This study found no difference between good and poor sleepers in carbohydrate intake. Similarly, a study involving Australian male football players found no effect of daily carbohydrate intake on sleep outcomes (Falkenberg, et al., 2021). Conversely, in non-athletes, high carbohydrate diets were linked to improved sleep quality (Lindseth & Murray, 2016). The disparities in findings among studies may suggest that the timing of carbohydrate consumption influences sleep or that the effects on sleep are contingent upon the type or glycemic index of carbohydrates consumed. The proposed mechanism for enhancing sleep following a high glycemic index meal involves elevating the plasma tryptophan to large neutral amino acid (TRP/LNAA) ratio.

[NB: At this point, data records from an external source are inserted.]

-- ==== Sys2Proof/Tests/Slice0.lean ====
section
/-! SUPPORT. Tests on small states: words written out from the encodings of the spec, ill-formed terms, single steps whose results come
from the spec's rules, and for each statement a state and operands that meet its hypotheses. -/

namespace Sys2Proof.Tests

open Sys2Proof Sys2Proof.Machine

set_option Elab.async false

theorem test_decode_integer : ∀ x ∈ ([
    (0x800E000000000000, .nop { s := true, u := false, g := 7, n := false } { dst := 0, sa := 0, sb := 0, sc := 0, mod := 0x0 }),
    (0x8015040600000001, .mov { s := true, u := false, g := 2, n := true } { dst := 4, sa := 6, sb := 0, sc := 0, mod := 0x1 }),
    (0x002E03003F800000, .movi { s := false, u := false, g := 7, n := false } { dst := 3, sa := 0, imm := 0x3F800000 }),
    (0x003E040608000003, .iadd { s := false, u := false, g := 7, n := false } { dst := 4, sa := 6, sb := 8, sc := 0, mod := 0x3 }),
    (0x804E090AFFFFFFFF, .iaddi { s := true, u := false, g := 7, n := false } { dst := 9, sa := 10, imm := 0xFFFFFFFF }),
    (0x205E040608000007, .isub { s := false, u := true, g := 7, n := false } { dst := 4, sa := 6, sb := 8, sc := 0, mod := 0x7 }),
    (0x806EFE0102000000, .imul { s := true, u := false, g := 7, n := false } { dst := 254, sa := 1, sb := 2, sc := 0, mod := 0x0 }),
    (0x807E01023F004004, .imulhi { s := true, u := false, g := 7, n := false } { dst := 1, sa := 2, sb := 63, sc := 0, mod := 0x4004 }),
    (0x808E020507040005, .imad { s := true, u := false, g := 7, n := false } { dst := 2, sa := 5, sb := 7, sc := 4, mod := 0x5 }),
    (0x809E010203000004, .imin { s := true, u := false, g := 7, n := false } { dst := 1, sa := 2, sb := 3, sc := 0, mod := 0x4 }),
    (0x80AE020406000001, .imax { s := true, u := false, g := 7, n := false } { dst := 2, sa := 4, sb := 6, sc := 0, mod := 0x1 }),
    (0x80BE010200000002, .iabs { s := true, u := false, g := 7, n := false } { dst := 1, sa := 2, sb := 0, sc := 0, mod := 0x2 }),
    (0x80CE013F00002002, .ineg { s := true, u := false, g := 7, n := false } { dst := 1, sa := 63, sb := 0, sc := 0, mod := 0x2002 }),
    (0x80DE010203000000, .and { s := true, u := false, g := 7, n := false } { dst := 1, sa := 2, sb := 3, sc := 0, mod := 0x0 }),
    (0x80EE010203006000, .or { s := true, u := false, g := 7, n := false } { dst := 1, sa := 2, sb := 3, sc := 0, mod := 0x6000 }),
    (0xA0FE010203000000, .xor { s := true, u := true, g := 7, n := false } { dst := 1, sa := 2, sb := 3, sc := 0, mod := 0x0 }),
    (0x810E010200000000, .not { s := true, u := false, g := 7, n := false } { dst := 1, sa := 2, sb := 0, sc := 0, mod := 0x0 }),
    (0x811E0102F0F0F0F0, .andi { s := true, u := false, g := 7, n := false } { dst := 1, sa := 2, imm := 0xF0F0F0F0 }),
    (0x812E010200000001, .ori { s := true, u := false, g := 7, n := false } { dst := 1, sa := 2, imm := 0x1 }),
    (0x813E010280000000, .xori { s := true, u := false, g := 7, n := false } { dst := 1, sa := 2, imm := 0x80000000 })] : List (W64 × Instr)), decode x.1 = .ok x.2 := by decide

theorem test_decode_logic : ∀ x ∈ ([
    (0x814E010203000000, .shl { s := true, u := false, g := 7, n := false } { dst := 1, sa := 2, sb := 3, sc := 0, mod := 0x0 }),
    (0x815E010203000000, .shr { s := true, u := false, g := 7, n := false } { dst := 1, sa := 2, sb := 3, sc := 0, mod := 0x0 }),
    (0x816E010203000000, .sar { s := true, u := false, g := 7, n := false } { dst := 1, sa := 2, sb := 3, sc := 0, mod := 0x0 }),
    (0x817E01020000001F, .shli { s := true, u := false, g := 7, n := false } { dst := 1, sa := 2, imm := 0x1F }),
    (0x818E010200000000, .shri { s := true, u := false, g := 7, n := false } { dst := 1, sa := 2, imm := 0x0 }),
    (0x819E010200000005, .sari { s := true, u := false, g := 7, n := false } { dst := 1, sa := 2, imm := 0x5 }),
    (0x81AE010203000000, .rot { s := true, u := false, g := 7, n := false } { dst := 1, sa := 2, sb := 3, sc := 0, mod := 0x0 }),
    (0x81BE010203000004, .bfx { s := true, u := false, g := 7, n := false } { dst := 1, sa := 2, sb := 3, sc := 0, mod := 0x4 }),
    (0x81CE010203040000, .bfi { s := true, u := false, g := 7, n := false } { dst := 1, sa := 2, sb := 3, sc := 4, mod := 0x0 }),
    (0x81DE010200000000, .popc { s := true, u := false, g := 7, n := false } { dst := 1, sa := 2, sb := 0, sc := 0, mod := 0x0 }),
    (0x81EE010200000000, .clz { s := true, u := false, g := 7, n := false } { dst := 1, sa := 2, sb := 0, sc := 0, mod := 0x0 }),
    (0x81FE010200000000, .brev { s := true, u := false, g := 7, n := false } { dst := 1, sa := 2, sb := 0, sc := 0, mod := 0x0 }),
    (0x820E0102030F0000, .sel { s := true, u := false, g := 7, n := false } { dst := 1, sa := 2, sb := 3, sc := 15, mod := 0x0 }),
    (0xA21E01100E000024, .icmp { s := true, u := true, g := 7, n := false } { dst := 1, sa := 16, sb := 14, sc := 0, mod := 0x24 }),
    (0x822E410100000064, .icmpi { s := true, u := false, g := 7, n := false } { dst := 65, sa := 1, imm := 0x64 }),
    (0x823E010203000128, .plog { s := true, u := false, g := 7, n := false } { dst := 1, sa := 2, sb := 3, sc := 0, mod := 0x128 }),
    (0x024E0A0406010020, .lea { s := false, u := false, g := 7, n := false } { dst := 10, base := 4, idx := 0x6, off := 0x10, scope := 0, ord := 0, wid := 2, cpol := 0, xsc := 0 }),
    (0x825E0100000000F0, .idx { s := true, u := false, g := 7, n := false } { dst := 1, sa := 0, sb := 0, sc := 0, mod := 0xF0 }),
    (0x026E090200000020, .vote { s := false, u := false, g := 7, n := false } { dst := 9, sa := 2, sb := 0, sc := 0, mod := 0x20 }),
    (0x827E020101004030, .shfl { s := true, u := false, g := 7, n := false } { dst := 2, sa := 1, sb := 1, sc := 0, mod := 0x4030 }),
    (0x828E040100000000, .vred { s := true, u := false, g := 7, n := false } { dst := 4, sa := 1, sb := 0, sc := 0, mod := 0x0 })] : List (W64 × Instr)), decode x.1 = .ok x.2 := by decide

One study found that a high- glycemic index meal consumed 4 hours before bedtime significantly reduced sleep onset latency by 48.6% compared to a low- glycemic index meal consumed 4 hours before bedtime, or 38.3% compared to the same meal consumed 1 hour before bedtime (Afaghi et al., 2007). In this study, the average glycemic index of the athletes' last meal was moderate and not associated with sleep quality. Further research into the optimal timing, amount and source of carbohydrate intake and its interaction with other macro- and micronutrients in an athletic population is needed to determine the effectiveness of carbohydrate on sleep.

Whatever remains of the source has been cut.